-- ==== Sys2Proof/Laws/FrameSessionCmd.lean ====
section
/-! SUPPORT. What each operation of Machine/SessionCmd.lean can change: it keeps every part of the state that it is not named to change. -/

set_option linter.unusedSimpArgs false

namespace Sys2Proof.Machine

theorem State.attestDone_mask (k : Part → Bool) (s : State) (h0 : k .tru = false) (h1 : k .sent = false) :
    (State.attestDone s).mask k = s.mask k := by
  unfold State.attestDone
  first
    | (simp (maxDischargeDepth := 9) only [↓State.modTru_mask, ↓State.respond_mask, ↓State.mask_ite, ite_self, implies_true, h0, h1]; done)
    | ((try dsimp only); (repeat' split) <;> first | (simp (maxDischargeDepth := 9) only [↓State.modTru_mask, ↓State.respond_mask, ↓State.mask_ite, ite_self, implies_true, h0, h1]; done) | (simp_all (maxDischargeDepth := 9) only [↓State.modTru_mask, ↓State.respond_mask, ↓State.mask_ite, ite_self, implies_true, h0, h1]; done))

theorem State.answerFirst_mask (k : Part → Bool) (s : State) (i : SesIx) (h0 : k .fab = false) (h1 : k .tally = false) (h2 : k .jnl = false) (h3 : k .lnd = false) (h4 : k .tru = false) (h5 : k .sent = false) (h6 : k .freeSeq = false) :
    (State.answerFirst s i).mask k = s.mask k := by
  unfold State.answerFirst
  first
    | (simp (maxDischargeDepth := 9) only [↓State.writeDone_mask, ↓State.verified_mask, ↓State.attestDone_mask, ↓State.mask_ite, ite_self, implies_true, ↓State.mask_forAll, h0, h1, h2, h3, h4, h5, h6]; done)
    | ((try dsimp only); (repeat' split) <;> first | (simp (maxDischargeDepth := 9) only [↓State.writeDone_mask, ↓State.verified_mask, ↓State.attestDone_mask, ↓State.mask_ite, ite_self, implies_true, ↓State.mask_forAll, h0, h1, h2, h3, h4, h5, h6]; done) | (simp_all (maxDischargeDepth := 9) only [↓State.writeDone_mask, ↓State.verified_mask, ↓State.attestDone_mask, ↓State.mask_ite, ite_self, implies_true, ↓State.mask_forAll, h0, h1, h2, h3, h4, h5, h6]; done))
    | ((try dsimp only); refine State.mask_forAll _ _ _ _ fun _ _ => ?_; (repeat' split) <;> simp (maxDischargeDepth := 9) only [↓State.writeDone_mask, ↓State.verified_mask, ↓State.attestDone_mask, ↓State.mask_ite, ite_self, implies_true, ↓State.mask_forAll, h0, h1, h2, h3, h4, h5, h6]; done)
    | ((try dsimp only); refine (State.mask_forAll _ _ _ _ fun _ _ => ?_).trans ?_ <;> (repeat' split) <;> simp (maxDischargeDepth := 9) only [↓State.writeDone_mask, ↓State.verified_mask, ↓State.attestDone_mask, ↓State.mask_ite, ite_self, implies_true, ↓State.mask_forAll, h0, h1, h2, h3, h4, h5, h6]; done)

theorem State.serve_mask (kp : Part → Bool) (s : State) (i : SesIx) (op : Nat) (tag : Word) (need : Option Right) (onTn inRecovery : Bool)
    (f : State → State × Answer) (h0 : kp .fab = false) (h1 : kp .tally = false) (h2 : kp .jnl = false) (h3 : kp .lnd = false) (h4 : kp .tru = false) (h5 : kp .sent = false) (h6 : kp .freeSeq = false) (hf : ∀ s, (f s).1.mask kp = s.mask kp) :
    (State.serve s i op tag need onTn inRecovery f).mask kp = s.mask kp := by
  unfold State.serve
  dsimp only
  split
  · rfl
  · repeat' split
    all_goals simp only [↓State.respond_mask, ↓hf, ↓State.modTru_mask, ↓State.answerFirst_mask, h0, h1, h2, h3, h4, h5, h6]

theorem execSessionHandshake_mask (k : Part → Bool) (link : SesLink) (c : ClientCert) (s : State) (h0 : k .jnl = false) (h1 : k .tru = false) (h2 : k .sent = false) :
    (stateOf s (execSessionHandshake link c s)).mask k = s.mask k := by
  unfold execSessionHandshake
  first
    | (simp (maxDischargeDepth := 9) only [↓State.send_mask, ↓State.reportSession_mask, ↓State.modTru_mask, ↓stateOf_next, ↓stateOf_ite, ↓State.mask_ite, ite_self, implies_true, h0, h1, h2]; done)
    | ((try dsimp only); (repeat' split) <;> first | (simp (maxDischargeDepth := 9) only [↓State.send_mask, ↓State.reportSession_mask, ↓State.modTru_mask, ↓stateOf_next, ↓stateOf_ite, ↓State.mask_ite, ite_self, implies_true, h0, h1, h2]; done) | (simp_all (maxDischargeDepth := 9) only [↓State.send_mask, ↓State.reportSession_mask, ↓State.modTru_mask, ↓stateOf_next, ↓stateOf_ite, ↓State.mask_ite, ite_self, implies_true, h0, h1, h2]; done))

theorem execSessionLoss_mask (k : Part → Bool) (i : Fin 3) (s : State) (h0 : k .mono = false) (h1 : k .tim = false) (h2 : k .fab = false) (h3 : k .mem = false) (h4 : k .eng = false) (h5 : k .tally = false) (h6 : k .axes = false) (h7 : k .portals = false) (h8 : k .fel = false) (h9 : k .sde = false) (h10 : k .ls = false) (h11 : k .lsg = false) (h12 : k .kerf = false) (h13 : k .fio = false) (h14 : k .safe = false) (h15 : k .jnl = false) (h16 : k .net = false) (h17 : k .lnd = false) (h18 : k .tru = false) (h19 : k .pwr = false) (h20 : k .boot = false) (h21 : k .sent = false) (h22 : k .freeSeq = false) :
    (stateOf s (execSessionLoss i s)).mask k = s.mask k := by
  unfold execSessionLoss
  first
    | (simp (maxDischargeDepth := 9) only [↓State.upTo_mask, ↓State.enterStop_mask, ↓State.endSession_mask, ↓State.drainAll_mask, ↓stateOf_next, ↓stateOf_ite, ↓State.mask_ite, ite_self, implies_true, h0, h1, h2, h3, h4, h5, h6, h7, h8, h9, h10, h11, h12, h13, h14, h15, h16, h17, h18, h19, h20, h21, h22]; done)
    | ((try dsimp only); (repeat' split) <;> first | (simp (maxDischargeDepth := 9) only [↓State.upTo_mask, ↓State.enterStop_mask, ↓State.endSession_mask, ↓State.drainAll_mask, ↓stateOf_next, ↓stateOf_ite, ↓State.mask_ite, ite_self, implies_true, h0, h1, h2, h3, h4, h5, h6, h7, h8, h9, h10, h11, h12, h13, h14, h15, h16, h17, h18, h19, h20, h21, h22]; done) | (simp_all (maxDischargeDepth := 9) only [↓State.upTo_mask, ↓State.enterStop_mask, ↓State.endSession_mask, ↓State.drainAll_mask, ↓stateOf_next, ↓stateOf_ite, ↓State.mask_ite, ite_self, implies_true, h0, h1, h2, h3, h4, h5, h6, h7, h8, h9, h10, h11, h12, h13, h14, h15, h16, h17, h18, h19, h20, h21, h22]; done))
* * * * * * *
A verbatim transcription is needed of the lines above, starting at the line with "namespace Sys2Proof.Machine" and ending at the line with "h0, h1]; done))", both included, and of nothing else.

namespace Sys2Proof.Machine

theorem State.attestDone_mask (k : Part → Bool) (s : State) (h0 : k .tru = false) (h1 : k .sent = false) :
    (State.attestDone s).mask k = s.mask k := by
  unfold State.attestDone
  first
    | (simp (maxDischargeDepth := 9) only [↓State.modTru_mask, ↓State.respond_mask, ↓State.mask_ite, ite_self, implies_true, h0, h1]; done)
    | ((try dsimp only); (repeat' split) <;> first | (simp (maxDischargeDepth := 9) only [↓State.modTru_mask, ↓State.respond_mask, ↓State.mask_ite, ite_self, implies_true, h0, h1]; done) | (simp_all (maxDischargeDepth := 9) only [↓State.modTru_mask, ↓State.respond_mask, ↓State.mask_ite, ite_self, implies_true, h0, h1]; done))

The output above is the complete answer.